Task objective =
Output all records exactly.

Information =
-- ==== Sys2Proof/Machine/Ifl.lean ====
section
/-!
DEFINITION. The Ifern Link's receiver (15): CRC, the leaf's header, sequences, acknowledgements, credits, link start, recovery, and
the messages in the payload; the registers of Table IFL-6.
-/

namespace Sys2Proof.Machine

/-! ## The leaf (R344, R345) -/

/-- One bit of the reflected CRC-64. -/
def crc64Bit (c : Nat) : Nat := if c % 2 = 1 then (c / 2) ^^^ 0xC96C5795D7870F42 else c / 2

/-- One byte of it. -/
def crc64Byte (c : Nat) (b : Byte) : Nat :=
  crc64Bit (crc64Bit (crc64Bit (crc64Bit (crc64Bit (crc64Bit (crc64Bit (crc64Bit (c ^^^ b.toNat))))))))

/-- The CRC of bytes. -/
def crc64 (bs : List Byte) : Nat := bs.foldl crc64Byte (2 ^ 64 - 1) ^^^ (2 ^ 64 - 1)

/-- A leaf's header fields (Table IFL-2). -/
structure LeafHead where
  seq : Nat
  ack : Nat
  cls : Nat
  type : Nat
  req : Nat
  rsp : Nat
  nslots : Nat
  cont : Bool
  resv : Nat
deriving DecidableEq, Repr

/-- The header of a leaf. -/
def leafHead (b : List Byte) : LeafHead :=
  let h : W64 := BitVec.ofNat 64 (leNat (slice b 0 8))
  { seq := fld h 52 12, ack := fld h 40 12, cls := fld h 38 2, type := fld h 34 4, req := fld h 22 12, rsp := fld h 10 12
    nslots := fld h 6 4, cont := bit h 5, resv := fld h 0 5 }

/-- The CRC of a leaf holds. -/
def leafCrcOk (b : List Byte) : Bool := crc64 (slice b 0 248) == leNat (slice b 248 8)

/-- Slot `i` of a leaf. -/
def leafSlot (b : List Byte) (i : Nat) : List Byte := slice b (8 + 16 * i) 16

/-- A leaf that is no leaf of Table IFL-3, or has a bit set where none may be (R345). INIT's slot 0 is in use with nslots 0. -/
def leafBad (b : List Byte) : Bool :=
  let h := leafHead b
  let known := (h.cls < 2 && h.type == 0) || (h.cls == 2 && h.type < 4)
  let empty := h.cls == 2 && (h.type == 0 || h.type == 1 || h.type == 3)
  let first := if h.cls == 2 && h.type == 3 then 1 else h.nslots
  !known || h.resv != 0 || (empty && h.nslots != 0) || (slice b (8 + 16 * first) (240 - 16 * first)).any fun x => x != 0

/-- Bytes of a leaf: header, payload, CRC. -/
def leafBytes (h : LeafHead) (payload : List Byte) : List Byte :=
  let w := packN [(52, h.seq), (40, h.ack), (38, h.cls), (34, h.type), (22, h.req), (10, h.rsp), (6, h.nslots), fl 5 h.cont, (0, h.resv)]
  let b := natLe 8 w ++ slice payload 0 240
  b ++ natLe 8 (crc64 b)

/-! ## Link quantities -/

/-- Leaves outstanding (R349). -/
def outstanding (x : Ifl) : Nat := sub12 x.nextTx x.oldest
/-- The window. -/
def iflWindow (x : Port) : Nat := min 2048 (1024 * x.lanesUsed / 4)
/-- Leaves this device advertises for each class (R353). -/
def iflAdv (x : Port) : Nat := 128 * x.lanesUsed / 4
/-- Count in PORT_IFL_CNT[i]. -/
def iflCount (x : Ifl) (i : Nat) : Ifl := { x with cnt := tput 0 x.cnt i (satAdd 0xFFFFFFFF (tget 0 x.cnt i) 1) }

/-- Change a port's link state. -/
def modIfl (s : State) (p : Nat) (f : Ifl → Ifl) : State := modPort s p fun x => { x with ifl := f x.ifl }

/-- Start a replay pass from oldest, or count an ignored trigger (R357). -/
def startPass (x : Ifl) : Ifl :=
  if x.pass.isEmpty then { x with pass := x.replay.map fun l => l.seq, timer := true } else iflCount x 7

/-- An acknowledgement (R351): the leaves up to it are freed. -/
def takeAck (x : Ifl) (a : Nat) : Ifl :=
  let e := sub12 a x.oldest
  if outstanding x ≤ e then x else
  let gone (q : Nat) : Bool := sub12 q x.oldest ≤ e
  let y := { x with oldest := (a + 1) % 4096, replay := x.replay.filter fun l => !gone l.seq, pass := x.pass.filter fun q => !gone q
                    expiries := 0 }
  { y with timer := outstanding y != 0 }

Response to this exercise =
-- ==== Sys2Proof/Machine/Ifl.lean ====
section
/-!
DEFINITION. The Ifern Link's receiver (15): CRC, the leaf's header, sequences, acknowledgements, credits, link start, recovery, and
the messages in the payload; the registers of Table IFL-6.
-/

namespace Sys2Proof.Machine

/-! ## The leaf (R344, R345) -/

/-- One bit of the reflected CRC-64. -/
def crc64Bit (c : Nat) : Nat := if c % 2 = 1 then (c / 2) ^^^ 0xC96C5795D7870F42 else c / 2

/-- One byte of it. -/
def crc64Byte (c : Nat) (b : Byte) : Nat :=
  crc64Bit (crc64Bit (crc64Bit (crc64Bit (crc64Bit (crc64Bit (crc64Bit (crc64Bit (c ^^^ b.toNat))))))))

/-- The CRC of bytes. -/
def crc64 (bs : List Byte) : Nat := bs.foldl crc64Byte (2 ^ 64 - 1) ^^^ (2 ^ 64 - 1)

/-- A leaf's header fields (Table IFL-2). -/
structure LeafHead where
  seq : Nat
  ack : Nat
  cls : Nat
  type : Nat
  req : Nat
  rsp : Nat
  nslots : Nat
  cont : Bool
  resv : Nat
deriving DecidableEq, Repr

/-- The header of a leaf. -/
def leafHead (b : List Byte) : LeafHead :=
  let h : W64 := BitVec.ofNat 64 (leNat (slice b 0 8))
  { seq := fld h 52 12, ack := fld h 40 12, cls := fld h 38 2, type := fld h 34 4, req := fld h 22 12, rsp := fld h 10 12
    nslots := fld h 6 4, cont := bit h 5, resv := fld h 0 5 }

/-- The CRC of a leaf holds. -/
def leafCrcOk (b : List Byte) : Bool := crc64 (slice b 0 248) == leNat (slice b 248 8)

/-- Slot `i` of a leaf. -/
def leafSlot (b : List Byte) (i : Nat) : List Byte := slice b (8 + 16 * i) 16

/-- A leaf that is no leaf of Table IFL-3, or has a bit set where none may be (R345). INIT's slot 0 is in use with nslots 0. -/
def leafBad (b : List Byte) : Bool :=
  let h := leafHead b
  let known := (h.cls < 2 && h.type == 0) || (h.cls == 2 && h.type < 4)
  let empty := h.cls == 2 && (h.type == 0 || h.type == 1 || h.type == 3)
  let first := if h.cls == 2 && h.type == 3 then 1 else h.nslots
  !known || h.resv != 0 || (empty && h.nslots != 0) || (slice b (8 + 16 * first) (240 - 16 * first)).any fun x => x != 0

/-- Bytes of a leaf: header, payload, CRC. -/
def leafBytes (h : LeafHead) (payload : List Byte) : List Byte :=
  let w := packN [(52, h.seq), (40, h.ack), (38, h.cls), (34, h.type), (22, h.req), (10, h.rsp), (6, h.nslots), fl 5 h.cont, (0, h.resv)]
  let b := natLe 8 w ++ slice payload 0 240
  b ++ natLe 8 (crc64 b)

/-! ## Link quantities -/

/-- Leaves outstanding (R349). -/
def outstanding (x : Ifl) : Nat := sub12 x.nextTx x.oldest
/-- The window. -/
def iflWindow (x : Port) : Nat := min 2048 (1024 * x.lanesUsed / 4)
/-- Leaves this device advertises for each class (R353). -/
def iflAdv (x : Port) : Nat := 128 * x.lanesUsed / 4
/-- Count in PORT_IFL_CNT[i]. -/
def iflCount (x : Ifl) (i : Nat) : Ifl := { x with cnt := tput 0 x.cnt i (satAdd 0xFFFFFFFF (tget 0 x.cnt i) 1) }

/-- Change a port's link state. -/
def modIfl (s : State) (p : Nat) (f : Ifl → Ifl) : State := modPort s p fun x => { x with ifl := f x.ifl }

/-- Start a replay pass from oldest, or count an ignored trigger (R357). -/
def startPass (x : Ifl) : Ifl :=
  if x.pass.isEmpty then { x with pass := x.replay.map fun l => l.seq, timer := true } else iflCount x 7

/-- An acknowledgement (R351): the leaves up to it are freed. -/
def takeAck (x : Ifl) (a : Nat) : Ifl :=
  let e := sub12 a x.oldest
  if outstanding x ≤ e then x else
  let gone (q : Nat) : Bool := sub12 q x.oldest ≤ e
  let y := { x with oldest := (a + 1) % 4096, replay := x.replay.filter fun l => !gone l.seq, pass := x.pass.filter fun q => !gone q
                    expiries := 0 }
  { y with timer := outstanding y != 0 }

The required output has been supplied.